Pope Francis’s Vision for Civic and Political Love in the Context of Care for our Common Home Rebecca Marciano

Chapter 6, Section 5 of Laudato Si, by Pope Francis


228. Care for nature is part of a lifestyle which includes the capacity for living together and communion. Jesus reminded us that we have God as our common Father and that this makes us brothers and sisters. Fraternal love can only be gratuitous; it can never be a means of repaying others for what they have done or will do for us. That is why it is possible to love our enemies. This same gratuitousness inspires us to love and accept the wind, the sun, and the clouds, even though we cannot control them. In this sense, we can speak of a “universal fraternity”.

229. We must regain the conviction that we need one another, that we have a shared responsibility for others and the world, and that being good and decent are worth it. We have had enough of immorality and the mockery of ethics, goodness, faith, and honesty. It is time to acknowledge that light-hearted superficiality has done us no good. When the foundations of social life are corroded, what ensues are battles over conflicting interests, new forms of violence and brutality, and obstacles to the growth of a genuine culture of care for the environment.
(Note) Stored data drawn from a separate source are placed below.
/-- A copy in an output queue (R163): its frame, class, input and entry time (2⁻¹⁶ ns); the epoch, index and bits of its
entry; its place at the output. -/
structure SwCopy where
  id       : Nat
  frame    : Frame
  cells    : Nat
  cls      : Nat
  input    : Nat
  entered  : Nat
  epoch    : Nat
  index    : Nat := 0
  grouped  : Bool := false
  ack      : Bool := false
  capture  : Bool := false
  /-- Channel, host queue, template, core pair or vector at the output. -/
  sub      : Nat := 0
  /-- The flow asks for a launch hold; the launch instant (1/256 ns, 56-bit window) once it is known (R319). -/
  launch   : Bool := false
  due      : Option Nat := none
  /-- The copy is held until its launch instant. -/
  holding  : Bool := false
  /-- The eligible time (1/16 ns) of a shaped copy (R339), and whether the wheel has it (R340). -/
  eligible : Option Nat := none
  onWheel  : Bool := false
  /-- Counted in ETH_GWAIT (R332). -/
  waited   : Bool := false
  deriving DecidableEq, Repr

/-- What classification makes of a frame (R168 to R172): class, entry bits, deadline budget, the flow that shapes it, and
the copies to make: output, sub-queue, place there, frame. -/
structure SwPlan where
  cls     : Nat
  index   : Nat := 0
  grouped : Bool := false
  ack     : Bool := false
  capture : Bool := false
  launch  : Bool := false
  shaped  : Option Nat := none
  budget  : Nat := 0
  outs    : List (Nat × Nat × Nat × Frame)
  deriving DecidableEq, Repr

/-- The switch core beside its registers. Output queues are keyed (9 o + u) 8 + c for output o, sub-queue u (R164) and
class c. -/
structure SwSt where
  /-- Frames held at the host, cores and region inputs by credit (R162). -/
  held     : SMap (List SwIn) := []
  frames   : SMap SwBuf := []
  nextId   : Nat := 0
  queues   : SMap (List SwCopy) := []
  /-- The deficit of class c at output o, keyed 8 o + c, the class whose turn it is at output o, and the sub-queue whose turn
  it is in class c of output o (R165). -/
  deficit  : SMap Nat := []
  turn     : SMap Nat := []
  subTurn  : SMap Nat := []
  /-- Draining versions of table words, keyed by the address of the live word (R152, R173). -/
  drainVer : SMap Nat := []
  /-- A flush is in force (R177). -/
  flushing : Bool := false
  capSeq   : Nat := 0
  /-- Captures lost since the last entry was written (R183). -/
  capLost  : Nat := 0
  /-- The microsecond in which captures were last written, and how many (R157, R183). -/
  capRate  : Nat × Nat := (0, 0)
  /-- Of the acknowledged frames sent on the ring: 1 for each key of `noticeKey` whose last frame came from the host port
  (R180). -/
  fromHost : SMap Nat := []
  /-- Flow and group sequence numbers at this source (R234). -/
  flowSeq  : SMap Nat := []
  groupSeq : SMap Nat := []
  /-- A local frame that ring output p is sending (R188, R191). -/
  sending  : SMap (Option SwCopy) := []
  deriving DecidableEq, Repr

/-- What of a transit frame waits, or is sent again (R187, R208, R209): the frame, the word of its first received sheet at which it
starts, the first of its sheets that is meant and the one, if any, that was not accepted, and whether its last sheet also holds
the words of the next transit frame. -/
structure TransitEntry where
  frame : Frame
  w0    : Nat
  skip  : Nat := 0
  bad   : Option Nat := none
  more  : Bool := false
  /-- It has waited in the FIFO: a sheet of it that was not accepted had not started (R209). -/
  queued : Bool := false
  /-- Of a SYNC: its ingress stamp and the residence that was measured for it (R300). -/
  rx    : Option (Nat × Nat) := none
  deriving DecidableEq, Repr

/-- The transit path of one direction: the FIFO, oldest first (R187), and a frame that stands unfinished on the outgoing port, as
received, with the sheet from which the upstream retry goes on (R209). -/
structure Transit where
  fifo : List TransitEntry := []
  redo : Option (Frame × Nat) := none
  deriving DecidableEq, Repr

/-! ### The Chogen link (chapter 06) -/

/-- A sheet in the replay buffer, with the instant it was last sent (R203, R206). -/
structure Sent where
  sheet : Sheet
  at_   : Nat
  deriving DecidableEq, Repr

/-- A lane switch under way (R221, R222): physical lane j and the spare that takes its place, whether it does not wait for a seam,
whether this end asked for it, whether the blocks of j leave on both, the instant its mirror was confirmed, whether this
receiver has switched, and whether the peer's has. -/
structure LaneMirror where
  j         : Nat
  spare     : Nat
  now       : Bool
  asked     : Bool
  on        : Bool := false
  confirmed : Option Nat := none
  taken     : Bool := false
  peerTook  : Bool := false
  deriving DecidableEq, Repr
230. Saint Therese of Lisieux invites us to practice the little way of love, not to miss out on a kind word, a smile or any small gesture which sows peace and friendship. An integral ecology is also made up of simple daily gestures which break with the logic of violence, exploitation, and selfishness. In the end, a world of exacerbated consumption is at the same time a world which mistreats life in all its forms.

231. Love, overflowing with small gestures of mutual care, is also civic and political, and it makes itself felt in every action that seeks to build a better world. Love for society and commitment to the common good are outstanding expressions of a charity which affects not only relationships between individuals but also “macro-relationships, social, economic and political ones”.[156] That is why the Church set before the world the ideal of a “civilization of love”.[157] Social love is the key to authentic development: “In order to make society more human, more worthy of the human person, love in social life – political, economic and cultural – must be given renewed value, becoming the constant and highest norm for all activity”.[158] In this framework, along with the importance of little everyday gestures, social love moves us to devise larger strategies to halt environmental degradation and to encourage a “culture of care” which permeates all of society. When we feel that God is calling us to intervene with others in these social dynamics, we should realize that this too is part of our spirituality, which is an exercise of charity and, as such, matures and sanctifies us.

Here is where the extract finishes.